Probably the first of the CSP batch that provided cloud computing. It therefore has had the experience of honing ways of storing and retrieving data for larger businesses. International Business Machines (or IBM) can be considered as the grandfather of data storage.
As with the other CSPs, there is a free offering called the “Lite plan” consisting of a single IBM Cloud service instance with storage up to 25 GB/month.
Paid storage is staggered, per consumption and based on complex costing tiers based on location, storage class, and resiliency choice.
Storage charges start from $0.09 for up to 50 GB down to $0.014 for 500+ TB on what they call the Cross-Region Flex plan.
For more insight into the complex costing table, visit the IBM storage pricing page here.
Their security is their biggest pride and strength and makes them a firm favourite for large companies and potentially governmental institutions.
The fact that they do not actively advertise as much as Google or Microsoft is telling. They clearly need to provide high secrecy and protection for their existing clients.
One such feature unique to the way data is stored on their cloud servers is using Information Dispersal Algorithms (IDAs). This helps to separate data in unrecognizable “slices” that are distributed across datacenters.
So basically the complete copy of the data resides in any single storage node, and only a subset of nodes are available in order to fully retrieve the data on the network. This is similar to how peer-to-peer sharing or data encryption works.
And speaking of heavy encryption, they have allegedly recently also started on the Blockchain and are experimenting with a particular Cryptocurrency to enable ease of payments. This in the light of IBM with its Watson platform looking to become more of a cloud-based data operating system.
IBM relies too much on its reputation as a forerunner for tech and cloud-based computing. It has earned that title for several decades before the likes of Google and Amazon barged in.
They might lose out on market share once the newer CSPs start to offer more robust products and compliance services like theirs.
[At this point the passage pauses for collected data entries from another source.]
/-! ## LOAD_BP -/

/-- The bank after several LOAD_BP, the first bit first (R110). -/
def shiftAll (bits : List Bool) (v : BankWord) : BankWord := bits.foldl (fun u b => shiftIn b u) v

/-- Several LOAD_BP write the bank and nothing else. -/
theorem execAll_loadBp (bits : List Bool) :
    execAll (bits.map .loadBp) s = .next (s.setBank { s.bank with bpsr := shiftAll bits s.bank.bpsr }) := by
  induction bits generalizing s with
  | nil => rfl
  | cons b bits ih => exact ih (s.setBank { s.bank with bpsr := shiftIn b s.bank.bpsr })

/-- The bits sent stand at the top of the bank, in order, and the older ones below them (R110). -/
theorem getLsbD_shiftAll (bits : List Bool) (v : BankWord) (i : Nat) :
    (shiftAll bits v).getLsbD i =
      if i + bits.length < 208 then v.getLsbD (i + bits.length) else bits.getD (i + bits.length - 208) false := by
  induction bits generalizing v with
  | nil =>
    by_cases hi : i < 208
    · simp [shiftAll, hi]
    · simp [shiftAll, hi, BitVec.getLsbD_of_ge v i (by omega)]
  | cons b bits ih =>
    change (shiftAll bits (shiftIn b v)).getLsbD i = _
    rw [ih, getLsbD_shiftIn, List.length_cons, ← Nat.add_assoc]
    obtain hlt | heq | hgt := Nat.lt_trichotomy (i + bits.length) 207
    · rw [if_pos (by omega), if_pos hlt, if_pos (by omega)]
    · simp [heq]
    · rw [if_neg (by omega), if_neg (by omega), show i + bits.length + 1 - 208 = i + bits.length - 208 + 1 by omega,
        List.getD_cons_succ]

/-- A word pushed, bit 0 first, fills the topmost 26 bits of the bank (R110). -/
theorem extractLsb'_shiftAll_word (w : BpWord) (v : BankWord) :
    (shiftAll ((List.range 26).map w.getLsbD) v).extractLsb' 182 26 = w := by
  apply BitVec.eq_of_getLsbD_eq
  intro i hi
  rw [BitVec.getLsbD_extractLsb', getLsbD_shiftAll, List.length_map, List.length_range, if_neg (by omega),
    show 182 + i + 26 - 208 = i by omega]
  simp [hi]

/-- Settles O3: one load by the bits of `shiftIn`, and 26 loads by the bits of the loads together. -/
theorem loadBpShiftsTheBank : Obligations.LoadBpShiftsTheBank := by
  refine ⟨fun b s => ⟨decode_code _ .loadBp b, shiftIn b s.bank.bpsr, rfl, ?_, fun i hi => ?_⟩, fun w s => ?_⟩
  · rw [getLsbD_shiftIn]
    simp
  · rw [getLsbD_shiftIn, if_pos hi]
  · have hloads := execAll_loadBp s ((List.range 26).map w.getLsbD)
    rw [List.map_map] at hloads
    exact ⟨_, hloads, extractLsb'_shiftAll_word w s.bank.bpsr⟩

/-! ## STEP -/

@[simp] theorem takeInstr_owed : (takeInstr s).target.owed = s.target.owed := by unfold takeInstr; split <;> rfl

/-- Between two instructions: the FETCH of the next one, then all its data cycles in order (R185). -/
theorem finishInstr_beginInstr (h : s.target.owed = []) :
    finishInstr (beginInstr s) = presentData (nextInstr s).data (present (fetchCycle (nextInstr s)) (takeInstr s)) := by
  have hdone : { (takeInstr s).target with owed := [] } = (takeInstr s).target := by rw [← h, ← takeInstr_owed s]
  rw [finishInstr, beginInstr_owed]
  simp only [beginInstr, present_setTarget, setTarget_setTarget, setTarget_target]
  rw [hdone, ← present_target (takeInstr s) (fetchCycle (nextInstr s)), setTarget_self]

/-- A whole instruction, after the cycles an earlier one still owes (R112, R187; log entry 12). -/
theorem runInstr_eq : runInstr s =
    presentData (nextInstr s).data (present (fetchCycle (nextInstr s)) (takeInstr (finishInstr s))) := by
  rw [runInstr, finishInstr_beginInstr _ (finishInstr_owed s), nextInstr_finishInstr]

theorem exec_step_halted (p : Bool) (hss : s.bank.ssEn = true) (hrst : s.bank.cpuRst = false) :
    exec (.step p) s = .next (runInstr s) := by
  simp [exec, execStep, hss, hrst]

theorem exec_step_ignored (p : Bool) (h : s.bank.ssEn = false ∨ s.bank.cpuRst = true) :
    exec (.step p) s = .next s := by
  obtain h | h := h <;> simp [exec, execStep, h]

/-- Settles O6: STEP is `runInstr` or nothing, and `runInstr` is written out in its cycles. -/
theorem stepRunsOneInstruction : Obligations.StepRunsOneInstruction := fun p s =>
  ⟨decode_code _ .step p,
    fun hss hrst => ⟨_, exec_step_halted s p hss hrst, runInstr_ia s, runInstr_owed s, runInstr_eq s⟩,
    exec_step_ignored s p⟩
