-- ==== Sys2Proof/Machine/Dispatch.lean ====
section
/-! DEFINITION. `exec`: one arm per constructor of `Instr`, each one direct call of its meaning. -/

namespace Sys2Proof.Machine

def exec (i : Instr) (s : State) : Host.Outcome State Fault Refusal :=
  match i with
  | .cvtdq2pd p => Sys2Proof.Machine.execCvtdq2pd p s
  | .vcvtdq2pd128Vex3 p => Sys2Proof.Machine.execVcvtdq2pd128Vex3 p s
  | .vcvtdq2pd128Vex2 p => Sys2Proof.Machine.execVcvtdq2pd128Vex2 p s
  | .vcvtdq2pd256Vex3 p => Sys2Proof.Machine.execVcvtdq2pd256Vex3 p s
  | .vcvtdq2pd256Vex2 p => Sys2Proof.Machine.execVcvtdq2pd256Vex2 p s
  | .vcvtdq2pd128Evex p => Sys2Proof.Machine.execVcvtdq2pd128Evex p s
  | .vcvtdq2pd256Evex p => Sys2Proof.Machine.execVcvtdq2pd256Evex p s
  | .vcvtdq2pd512Evex p => Sys2Proof.Machine.execVcvtdq2pd512Evex p s
  | .cvtdq2ps p => Sys2Proof.Machine.execCvtdq2ps p s
  | .vcvtdq2ps128Vex3 p => Sys2Proof.Machine.execVcvtdq2ps128Vex3 p s
  | .vcvtdq2ps128Vex2 p => Sys2Proof.Machine.execVcvtdq2ps128Vex2 p s
  | .vcvtdq2ps256Vex3 p => Sys2Proof.Machine.execVcvtdq2ps256Vex3 p s
  | .vcvtdq2ps256Vex2 p => Sys2Proof.Machine.execVcvtdq2ps256Vex2 p s
  | .cvtpd2dq p => Sys2Proof.Machine.execCvtpd2dq p s
  | .vcvtpd2dq128Vex3 p => Sys2Proof.Machine.execVcvtpd2dq128Vex3 p s
  | .vcvtpd2dq128Vex2 p => Sys2Proof.Machine.execVcvtpd2dq128Vex2 p s
  | .vcvtpd2dq256Vex3 p => Sys2Proof.Machine.execVcvtpd2dq256Vex3 p s
  | .vcvtpd2dq256Vex2 p => Sys2Proof.Machine.execVcvtpd2dq256Vex2 p s
  | .cvtpd2pi p => Sys2Proof.Machine.execCvtpd2pi p s
  | .cvtpd2ps p => Sys2Proof.Machine.execCvtpd2ps p s
  | .vcvtpd2ps128Vex3 p => Sys2Proof.Machine.execVcvtpd2ps128Vex3 p s
  | .vcvtpd2ps128Vex2 p => Sys2Proof.Machine.execVcvtpd2ps128Vex2 p s
  | .vcvtpd2ps256Vex3 p => Sys2Proof.Machine.execVcvtpd2ps256Vex3 p s
  | .vcvtpd2ps256Vex2 p => Sys2Proof.Machine.execVcvtpd2ps256Vex2 p s

end Sys2Proof.Machine
end

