/-- R132, R133: VCVTPD2DQ xmm1, xmm2/m128 and xmm1, ymm2/m256, with either VEX length, complete when every condition is
masked: two or four doublewords, zeros above them. -/
def Obligations.Vcvtpd2dqVexResult : Prop :=
  ∀ (s : State) (v : SrcVec), VexEnabled s →
    (∀ p : Vex3Op, sourceIs s (vex3Operands p s).src 16 false v = true → AllMasked s (s.pd2dqLane v) 2 →
      ∃ t, exec (.vcvtpd2dq128Vex3 p) s = .next t
        ∧ DwordsDone (.vcvtpd2dq128Vex3 p) s t (vex3Operands p s) 2 (s.pd2dqLane v)
        ∧ ZeroFrom t (vex3Operands p s).dest 64)
    ∧ (∀ p : Vex2Op, sourceIs s (vex2Operands p s).src 16 false v = true → AllMasked s (s.pd2dqLane v) 2 →
      ∃ t, exec (.vcvtpd2dq128Vex2 p) s = .next t
        ∧ DwordsDone (.vcvtpd2dq128Vex2 p) s t (vex2Operands p s) 2 (s.pd2dqLane v)
        ∧ ZeroFrom t (vex2Operands p s).dest 64)
    ∧ (∀ p : Vex3Op, sourceIs s (vex3Operands p s).src 32 false v = true → AllMasked s (s.pd2dqLane v) 4 →
      ∃ t, exec (.vcvtpd2dq256Vex3 p) s = .next t
        ∧ DwordsDone (.vcvtpd2dq256Vex3 p) s t (vex3Operands p s) 4 (s.pd2dqLane v)
        ∧ ZeroFrom t (vex3Operands p s).dest 128)
    ∧ (∀ p : Vex2Op, sourceIs s (vex2Operands p s).src 32 false v = true → AllMasked s (s.pd2dqLane v) 4 →
      ∃ t, exec (.vcvtpd2dq256Vex2 p) s = .next t
        ∧ DwordsDone (.vcvtpd2dq256Vex2 p) s t (vex2Operands p s) 4 (s.pd2dqLane v)
        ∧ ZeroFrom t (vex2Operands p s).dest 128)

/-- R141, R142, R24, R25: CVTPD2PI completes when no x87 exception is pending and every condition is masked: MM[reg] gets
the two doublewords, bits 79:64 above it all ones, TOP 0, every tag valid; the other data registers, the other status
bits, the control word and every vector register are unchanged. -/
def Obligations.Cvtpd2piResult : Prop :=
  ∀ (p : LegacyOp) (s : State) (v : SrcVec),
    LegacyEnabled s → s.x87.status.getLsbD 7 = false → sourceIs s (legacyOperands p s).src 16 true v = true →
    AllMasked s (s.pd2dqLane v) 2 →
      ∃ t, exec (.cvtpd2pi p) s = .next t
        ∧ t = { s with x87 := t.x87, mxcsr := t.mxcsr, rip := t.rip }
        ∧ t.mm p.reg = (s.pd2dqLane v 1).val ++ (s.pd2dqLane v 0).val
        ∧ (t.x87.phys[p.reg.toNat]'p.reg.isLt).extractLsb' 64 16 = 0xFFFF
        ∧ (∀ n : Fin 8, n.val ≠ p.reg.toNat → t.x87.phys[n] = s.x87.phys[n])
        ∧ t.x87.status.extractLsb' 11 3 = 0
        ∧ (∀ i < 16, i < 11 ∨ 13 < i → t.x87.status.getLsbD i = s.x87.status.getLsbD i)
        ∧ t.x87.tag = 0 ∧ t.x87.control = s.x87.control
        ∧ t.mxcsr = s.mxcsr ||| ((s.pd2dqLane v 0).flags ||| (s.pd2dqLane v 1).flags).setWidth 32
        ∧ IpAfter (.cvtpd2pi p) s t

/-- R151: CVTPD2PS xmm1, xmm2/m128 completes when every condition is masked: two singles, bits 127:64 zeroed, bits above
127 kept. -/
def Obligations.Cvtpd2psLegacyResult : Prop :=
  ∀ (p : LegacyOp) (s : State) (v : SrcVec),
    LegacyEnabled s → sourceIs s (legacyOperands p s).src 16 true v = true → AllMasked s (s.pd2psLane v) 2 →
      ∃ t, exec (.cvtpd2ps p) s = .next t ∧ DwordsDone (.cvtpd2ps p) s t (legacyOperands p s) 2 (s.pd2psLane v)
        ∧ vecQword (t.vec (legacyOperands p s).dest) 1 = 0 ∧ UpperKept s t (legacyOperands p s).dest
Their high security and complex system come at a premium so designed for or rather restricted to wealthy companies essentially. The hosting option (main server locations) looks limited and restricted to geographical areas primarily in the US and EU.
Be wary of clandestine terminology such as ‘unlimited archiving/storage’ even with a paid subscription. This usually refers to storing data at rest and not the ability to constantly and unlimitedly sync files.
Another salient factor to compare would be the number of files that you can upload or sync at the same time.
This will be relevant for larger companies that need to upload large files and by large, we mean 10 GB files (2 and a half HD DVDs’ worth of content) and upwards.
Making a choice
At the end of the day, your decision to take on a faction in the storage war should be based on your priorities. You simply match it to what each of the companies is offering taking your budget into consideration of course.
You may need to consider running a combination of two or more of them.
Some larger companies offer storage as a “must-have” with hosted email or something as basic as purchasing a new smartphone.
You will, however, have to ask yourself a few more pressing questions around functionality, data security, and compliance before taking it up.